** Opening Given records block **

-- ==== Sys2Proof/Machine/Launch.lean ====
section
/-!
DEFINITION. Launches (15 R337 to R345): the descriptor and its checks, `lch`, `lcancel`, `lcnt`, `lwaitc`; placement
(15 R346 to R348, 01 R24, R25); the ends of units; pre-emption by drain, save and flush, and the restore of a saved unit
(15 R351 to R354).
-/
namespace Sys2Proof.Machine

/-! ### The descriptor (15 R338) -/

/-- Threads of a unit. -/
def Obj.threads (o : Obj) : Nat :=
  ((o.word 7).toNat % 2 ^ 11 + 1) * ((o.word 7).toNat / 2 ^ 11 % 2 ^ 11 + 1) * ((o.word 8).toNat % 2 ^ 11 + 1)

/-- Group width. -/
def Obj.gw (o : Obj) : Nat := 8 * 2 ^ o.opt 8 2

/-- Register budget. -/
def Obj.budget (o : Obj) : Nat := 8 * (o.opt 10 4 + 1)

/-- Bytes of a lane-private window. -/
def Obj.window (o : Obj) : Nat := 512 * 2 ^ o.opt 18 3

/-- Bytes of core scratchpad of a unit. -/
def Obj.scr (o : Obj) : Nat := 64 * (o.word 12).toNat

/-- Bytes of cluster memory of a unit. -/
def Obj.clu (o : Obj) : Nat := 64 * (o.word 13).toNat

/-- Slot rows of a unit (01 R24). -/
def Obj.rows (o : Obj) : Nat := (o.threads + 63) / 64

/-- The fields that the field mask lists. -/
def Obj.fieldList (o : Obj) : List Nat := (List.range 256).filter (fun k => (o.word (24 + k / 32)).getLsbD (k % 32))

/-- The policy of a launch's units: 0 normal, 1 P clear, 2 D set (04 R105). -/
def Obj.policy (o : Obj) : Nat := if o.opt 24 1 = 1 then 2 else if o.opt 25 1 = 1 then 0 else 1

/-- A reserved field is nonzero, a value outside its range, or the shape or the modes do not fit: cause 1 (15 R340). -/
def Obj.malformed (o : Obj) : Bool :=
  o.opt 29 3 != 0 || o.opt 0 8 != 0 || (o.word 7).toNat / 2 ^ 22 != 0 || (o.word 8).toNat / 2 ^ 11 != 0 ||
  (o.word 9).toNat / 2 ^ 20 != 0 || (o.word 10).toNat / 2 ^ 20 != 0 || (o.word 11).toNat / 2 ^ 20 != 0 ||
  decide (8192 < (o.word 12).toNat) || decide (4096 < (o.word 13).toNat) || (o.item 16).toNat / 2 ^ 48 != 0 || o.item 16 == 0 ||
  decide (4 < (o.word 19).toNat) || (List.range 4).any (fun k => (o.word 19).toNat ≤ k && o.word (20 + k) != 0) ||
  decide (4 < o.opt 21 3) || decide (5 < o.opt 18 3) || decide (8 < o.opt 14 4) || o.opt 10 4 == 0 ||
  o.threads % o.gw != 0 || decide (2048 < o.threads) || (o.opt 24 1 == 1 && o.opt 25 1 == 0)

/-- The head word at an address as Clehild reads it: every check of a control transfer passes (04 R109, 03 R65). -/
def State.headAt (s : State) (slot : Nat) (a : Pair) : Option Word :=
  if !canonical a || a.toNat % 4 ≠ 0 then none
  else
    match s.walkNow slot (va57 a) with
    | .failed _ => none
    | .found x =>
      if !x.x then none
      else
        let loc := x.place (va57 a)
        let h : Word := BitVec.ofNat 32 (if (peerOf loc).isSome then leNat ((List.range 4).map (fun i => Config.peerByte s.fresh (loc + i)))
          else s.homeNat loc 4)
        if validHead h then some h else none

/-- The block at an address, read through the context's table; a head that cannot be read is met when a strand starts. -/
def State.blockFor (s : State) (slot : Nat) (a : Pair) : Block :=
  match s.headAt slot a with
  | some h => blockOf a h
  | none => headBlock a

/-- The graph that a descriptor names, for a launch that issues it: 0 joins the issuer's graph (15 R337, R338). -/
def State.graphFor (s : State) (slot : Nat) (own : Option Word) (g : Word) : Option Word :=
  if g.toNat % 2 ^ 30 = 0 && handleLevel g < 2 then
    match own with
    | none => none
    | some h => (s.obj? slot h).map (fun o => o.parent)
  else some g

/-- A graph is live, open and of the issuer's job (15 R340 cause 7). -/
def State.graphOk (s : State) (slot : Nat) (own : Option Word) (g : Word) : Bool :=
  let c := s.slot slot
  match c.obj? g with
  | none => false
  | some o =>
    handleLevel g == 1 && !o.ended && !o.closed &&
      (match own with
       | none => true
       | some h => c.jobOf h == c.jobOf g)

/-- An empty core could hold one unit (15 R340 cause 5). -/
def State.couldHold (s : State) (slot : Nat) (o : Obj) : Bool :=
  (s.slot slot).cores != 0 && decide (o.rows ≤ Config.slotRows) && decide (o.rows * o.window ≤ Config.laneBytes) &&
    decide (o.scr ≤ Config.coreScratch) && decide (o.clu ≤ Config.clusterBytes) && decide (o.opt 21 3 ≤ 4) &&
    decide (o.opt 14 4 ≤ (s.slot slot).qCr)

/-- The level of the threads of a launch. -/
def State.levelOf (s : State) (slot : Nat) (h : Word) : Level :=
  match s.obj? slot h with
  | some o => o.level
  | none => .user

/-- The first cause for which a launch is refused, 0 for none (15 R340). `own` is the launch that issues it, `bare` says that no
annex comes with it. -/
def State.launchCause (s : State) (slot : Nat) (own : Option Word) (bare : Bool) (o : Obj) : Nat :=
  let okFn := match s.headAt slot (o.item 0) with
    | some h => headE h && decide (headBudget h ≤ o.budget)
    | none => false
  let okHandler := o.item 2 == 0 || (match s.headAt slot (o.item 2) with
    | some h => !headG h && (!headE h || decide (headBudget h ≤ o.budget))
    | none => false)
  let okEmul := o.item 4 == 0 || (match s.headAt slot (o.item 4) with
    | some h => !headG h
    | none => false)
  let graph := s.graphFor slot own (o.word 18)
  if o.malformed then 1
  else if !okFn then 2
  else if !okHandler then 3
  else if !okEmul then 4
  else if !s.couldHold slot o then 5
  else if o.fieldList.any (fun k => (s.field? slot k).isNone) then 6
  else if !(match graph with | some g => s.graphOk slot own g | none => false) then 7
  else if !(o.preds.all (fun p => handleLevel p == 0 && (match s.obj? slot p with | some q => some q.parent == graph | none => false))) then 8
  else if bare && o.opt 28 1 = 1 && (match own with | some h => s.levelOf slot h == .user | none => false) then 9
  else 0

/-- Creates a launch that has passed its checks (15 R340): it waits for its predecessors, and is cancelled with a cancelled
one. -/
def State.createLaunch (s : State) (slot : Nat) (own : Option Word) (o : Obj) : State × Word :=
  match s.newHandle slot 0, s.graphFor slot own (o.word 18) with
  | some h, some g =>
    let set := o.fieldList.filterMap (fun k => (Sparse.find (s.slot slot).fields k).map (fun f => (k, f.gen)))
    let o := { o with handle := h, parent := g, state := .waiting, xferSet := set }
    let s := s.addObj slot o
    if o.preds.any (fun p => match s.obj? slot p with | some q => q.state == .cancelled | none => false) then (s.cancel slot h, h)
    else (s.startReady slot, h)
  | _, _ => (s, 0)

/-- A launch from its words: the handle and the cause (15 R340). -/
def State.launch (s : State) (slot : Nat) (own : Option Word) (bare : Bool) (o : Obj) : State × Word × Nat :=
  match s.launchCause slot own bare o with
  | 0 =>
    let r := s.createLaunch slot own o
    (r.1, r.2, 0)
  | c => (s, 0, c)

/-! ### `lch` (15 R340) -/

/-- A word of a context's memory as the runtime reads it for Clehild, at its home. -/
def State.wordAt (s : State) (slot : Nat) (a : Pair) : Word :=
  match s.walkNow slot (va57 a) with
  | .failed _ => 0
  | .found x =>
    let loc := x.place (va57 a)
    if (peerOf loc).isSome then BitVec.ofNat 32 (leNat ((List.range 4).map (fun i => Config.peerByte s.fresh (loc + i))))
    else BitVec.ofNat 32 (s.homeNat loc 4)

/-- The creel entries of the annex at descriptor + 128, which the runtime records before it issues an `lch` with AX = 1, so that it can run
`crinit` for each unit as it is placed (15 R339); `lch` itself reads no annex. -/
def State.annexCreels (s : State) (slot : Nat) (a : Pair) : List (Nat × Word) :=
  (List.range (Nat.min 8 ((s.wordAt slot a).toNat % 16))).map (fun i =>
    ((s.wordAt slot (a + BitVec.ofNat 64 (4 + 8 * i))).toNat % 8, s.wordAt slot (a + BitVec.ofNat 64 (8 + 8 * i))))

/-- The scope entries of that annex: the runtime has written them, and the launch has listed their ids (15 R339). -/
def State.annexScopes (s : State) (slot : Nat) (a : Pair) : List (Nat × BitVec 320) :=
  let w := (s.wordAt slot a).toNat
  let word := fun (k : Nat) => s.wordAt slot (a + BitVec.ofNat 64 (4 * k))
  (List.range (Nat.min 7 (w / 16 % 16))).map (fun i =>
    let k := 1 + 2 * Nat.min 8 (w % 16) + 11 * i
    ((word k).toNat, BitVec.ofNat 320 ((List.range 10).foldl (fun n j => n + (word (k + 1 + j)).toNat * 2 ^ (32 * j)) 0)))

/-- Clehild judges a descriptor that has been read. Its units run at User level, whoever issued the `lch` (16 R356). -/
def State.judgeLaunch (s : State) (o : Op) (ws : List Word) : State :=
  let d : Obj := { handle := 0, parent := 0, desc := ws }
  let d := match o.kind with
    | .lch a => if d.opt 28 1 = 1 then { d with creels := s.annexCreels o.slot (a.va + 128), scopes := s.annexScopes o.slot (a.va + 128) } else d
    | _ => d
  let r := s.launch o.slot (some o.launch) true d
  r.1.arrive o.id (fun p => { p with data := [r.2.1, BitVec.ofNat 32 r.2.2] })

/-- The descriptor of an `lch` is read as a load reads (15 R340). -/
def State.serveLaunch (s : State) (o : Op) : State :=
  match o.kind with
  | .lch a =>
    if !s.freeToAct o || s.awaits o.id then s
    else
      (match a.peer with
       | some d =>
         if a.cls = 2 then s.askRead o a d a.z 0
         else s.request o d (peerAddr a.loc) 1 0 a.z [] 0
       | none =>
         if a.cls = 2 then
           let r := s.page? a.pageLoc
           let off := a.loc - a.pageLoc
           match (if o.served then judgeHome r off a.z else judgeRead r a.pageSize off a.z o.detM) with
           | .wait => s
           | .passed => s.mapOp o.id (fun p => { p with served := true })
           | .fault aux => s.arriveFault o.id 0x0702 a.va aux
           | .bytes => if s.homeBad a.loc a.z then s.opError o a.loc a.va else s.judgeLaunch o (loadWords false (s.homeRead a.loc a.z))
         else if s.l2Bad (dieOf o.core) a.loc a.z then s.opError o a.loc a.va
         else
           let r := s.l2Read (dieOf o.core) a.loc a.z
           r.1.judgeLaunch o (loadWords false (r.1.overlay o a.loc r.2)))
  | _ => s

/-- `lch` (15 R340). -/
def execLch (d a : Reg) (s : State) : Out :=
  .next (issue ({
    shape := fun _ => { named := pairNames d ++ pairNames a, reads := [(.int64, a)] },
    pre := fun s _ t => if t.full .ld then (s, .error (.leave (.room .ld))) else s.globalAccess t (t.pair a) 128 0 none (needLoad false),
    act := eachThread (fun s c t acc =>
      (s.addOp { s.newOp c t .ld (.lch acc) with dsts := pairRegs d, tag := .int }, .go)) }) s)

/-! ### `lcancel`, `lcnt`, `lwaitc` (15 R342, R343, R345) -/

/-- `lcancel` (15 R345). -/
def execLcancel (a : Reg) (s : State) : Out :=
  .next (issue ({
    shape := fun _ => { named := [a], reads := [(.int, a)] },
    pre := noCheck,
    act := eachThread (fun s _ t _ =>
      match s.named t (s.intOf t a) with
      | some h => (s.cancel (s.slotOf t) h, .go)
      | none => (s, .go)) }) s)

/-- The status word of an object (15 R341). -/
def Obj.status (o : Obj) : Word :=
  BitVec.ofNat 32 ((match o.state with | .waiting => 0 | .running => 1 | .complete => 2 | .cancelled => 3) * 2 ^ 30 +
    (if o.fault then 2 ^ 29 else 0) + (if o.range then 2 ^ 28 else 0) + (if o.ctxErr then 2 ^ 27 else 0) + (if o.range then o.fld % 256 else 0))

/-- The words that `lcnt` writes: the done count or the status (15 R342). -/
def State.countWords (s : State) (slot : Nat) (h : Option Word) (q : Nat) : List Word :=
  match h.bind (s.obj? slot) with
  | some o => if q = 0 then [BitVec.ofNat 32 o.done, BitVec.ofNat 32 (o.done / 2 ^ 32)] else [o.status]
  | none => if q = 0 then [0, 0] else [0xC0000000]

/-- The values of an `lcnt` are read at Clehild; in deterministic mode not before the object has ended (15 R342). -/
def State.serveCount (s : State) (o : Op) : State :=
  match o.kind with
  | .lcnt h q =>
    let live := match h.bind (s.obj? o.slot) with
      | some x => !x.ended
      | none => false
    if (o.detM && live) || s.heldByAcquire o then s else s.arrive o.id (fun p => { p with data := s.countWords o.slot h q })
  | _ => s

/-- `lcnt` (15 R342). -/
def execLcnt (d a : Reg) (q : BitVec 7) (s : State) : Out :=
  let ds := if q = 0 then pairRegs d else [d]
  .next (issue ({
    shape := fun _ => { named := namesOf ds ++ [a], reads := [(.int, a)] },
    pre := fun s _ t =>
      if t.full .ld then (s, .error (.leave (.room .ld)))
      else
        let h := s.named t (s.intOf t a)
        if t.modeD && (match h with | some x => (s.slot (s.slotOf t)).within (s.handleOf t) x | none => false)
        then (s, .error (.fault { code := 0x0A01, aux := 0xFFFFFFFF })) else (s, .ok h),
    act := eachThread (fun s c t h =>
      (s.addOp { s.newOp c t .ld (.lcnt h q.toNat) with dsts := ds, tag := if q = 0 then .x64 else .int }, .go)) }) s)

/-- `lwaitc` (15 R343): the thread goes on behind an acquire at scope 11. -/
def execLwaitc (a b : Reg) (s : State) : Out :=
  .next (issue ({
    shape := fun _ => { named := a :: pairNames b, reads := [(.int, a), (.int64, b)] },
    pre := noCheck,
    act := eachThread (fun s _ t _ =>
      match s.named t (s.intOf t a) with
      | none => (s, .go)
      | some h =>
        let w : Wait := .object h (t.pair b).toNat
        if s.holds t w && s.holds t .loads then ((s.acquireDiscard t.core 3).codeIn (s.slotOf t) t.core 11, .go)
        else (s.mapThread t.tid (fun t => { t with owes := some 11 }), .split (if s.holds t w then .loads else w))) }) s)

/-! ### Placement (15 R346 to R348, 01 R24, R25) -/

/-- Units resident on a core. -/
def State.unitsOn (s : State) (core : Nat) : List UnitSt := s.units.filter (fun u => u.core == core)

/-- A sum over a list. -/
def sumOf {α : Type} (f : α → Nat) (l : List α) : Nat := l.foldl (fun n x => n + f x) 0

/-- The lowest run of free slot rows of a core (01 R24). -/
def State.freeRows (s : State) (core n : Nat) : Option Nat :=
  (List.range (Config.slotRows + 1 - n)).find? (fun r =>
    (s.unitsOn core).all (fun u => decide (r + n ≤ u.row0) || decide (u.row0 + u.rows ≤ r)))

/-- Bytes of lane-private memory that threads of a unit's shape take in a lane (01 R25). -/
def laneUse (threads window lane : Nat) : Nat := (threads / 64 + (if lane < threads % 64 then 1 else 0)) * window

/-- The launch number that a launch has or may take on a core: the lowest that is free (04 R84; DESIGN CHOICE, assumption 118: the rule does
not say which). -/
def State.numberFor (s : State) (core slot : Nat) (o : Obj) : Option Nat :=
  match Sparse.find o.numbers core with
  | some n => some n
  | none =>
    let used := (s.unitsOn core).filterMap (fun u => (s.obj? u.slot u.launch).bind (fun x => Sparse.find x.numbers core))
    let _ := slot
    (List.range 32).find? (fun n => !used.contains n)

/-- A core holds units of the launch's policy alone (04 R105). -/
def State.samePolicy (s : State) (core : Nat) (o : Obj) : Bool :=
  (s.unitsOn core).all (fun u => match s.obj? u.slot u.launch with | some x => x.policy == o.policy | none => true)

/-- Bytes of cluster memory in use in a core's cluster. -/
def State.clusterUsed (s : State) (core : Nat) : Nat :=
  sumOf (fun u => u.cluLen) (s.units.filter (fun u => clusterOf u.core == clusterOf core))

/-- A core can hold a unit of a launch: the slot row at which it would stand (15 R346). -/
def State.canHold (s : State) (core slot : Nat) (o : Obj) : Option Nat :=
  let us := s.unitsOn core
  if (s.slot slot).cores.getLsbD core && !o.draining.contains core && s.samePolicy core o &&
      (List.range Config.lanes).all (fun l =>
        decide (sumOf (fun u => laneUse u.nthreads u.lpLen l) us + laneUse o.threads o.window l ≤ Config.laneBytes)) &&
      decide (sumOf (fun u => u.scrLen) us + o.scr ≤ Config.coreScratch) &&
      decide (sumOf (fun u => u.acc) us + o.opt 21 3 ≤ 4) &&
      decide (s.clusterUsed core + o.clu ≤ Config.clusterBytes) && (s.numberFor core slot o).isSome &&
      decide (sumOf (fun u => u.ncr) (us.filter (fun u => u.slot == slot)) + o.opt 14 4 ≤ (s.slot slot).qCr)
  then s.freeRows core o.rows else none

** Closing Given records block **

Above are some records; copy exactly the lines from the one with "def State.freeRows (s" through the one with "decide (sumOf (fun u => u.acc)", both included, and no others.

def State.freeRows (s : State) (core n : Nat) : Option Nat :=
  (List.range (Config.slotRows + 1 - n)).find? (fun r =>
    (s.unitsOn core).all (fun u => decide (r + n ≤ u.row0) || decide (u.row0 + u.rows ≤ r)))

/-- Bytes of lane-private memory that threads of a unit's shape take in a lane (01 R25). -/
def laneUse (threads window lane : Nat) : Nat := (threads / 64 + (if lane < threads % 64 then 1 else 0)) * window

/-- The launch number that a launch has or may take on a core: the lowest that is free (04 R84; DESIGN CHOICE, assumption 118: the rule does
not say which). -/
def State.numberFor (s : State) (core slot : Nat) (o : Obj) : Option Nat :=
  match Sparse.find o.numbers core with
  | some n => some n
  | none =>
    let used := (s.unitsOn core).filterMap (fun u => (s.obj? u.slot u.launch).bind (fun x => Sparse.find x.numbers core))
    let _ := slot
    (List.range 32).find? (fun n => !used.contains n)

/-- A core holds units of the launch's policy alone (04 R105). -/
def State.samePolicy (s : State) (core : Nat) (o : Obj) : Bool :=
  (s.unitsOn core).all (fun u => match s.obj? u.slot u.launch with | some x => x.policy == o.policy | none => true)

/-- Bytes of cluster memory in use in a core's cluster. -/
def State.clusterUsed (s : State) (core : Nat) : Nat :=
  sumOf (fun u => u.cluLen) (s.units.filter (fun u => clusterOf u.core == clusterOf core))

/-- A core can hold a unit of a launch: the slot row at which it would stand (15 R346). -/
def State.canHold (s : State) (core slot : Nat) (o : Obj) : Option Nat :=
  let us := s.unitsOn core
  if (s.slot slot).cores.getLsbD core && !o.draining.contains core && s.samePolicy core o &&
      (List.range Config.lanes).all (fun l =>
        decide (sumOf (fun u => laneUse u.nthreads u.lpLen l) us + laneUse o.threads o.window l ≤ Config.laneBytes)) &&
      decide (sumOf (fun u => u.scrLen) us + o.scr ≤ Config.coreScratch) &&
      decide (sumOf (fun u => u.acc) us + o.opt 21 3 ≤ 4) &&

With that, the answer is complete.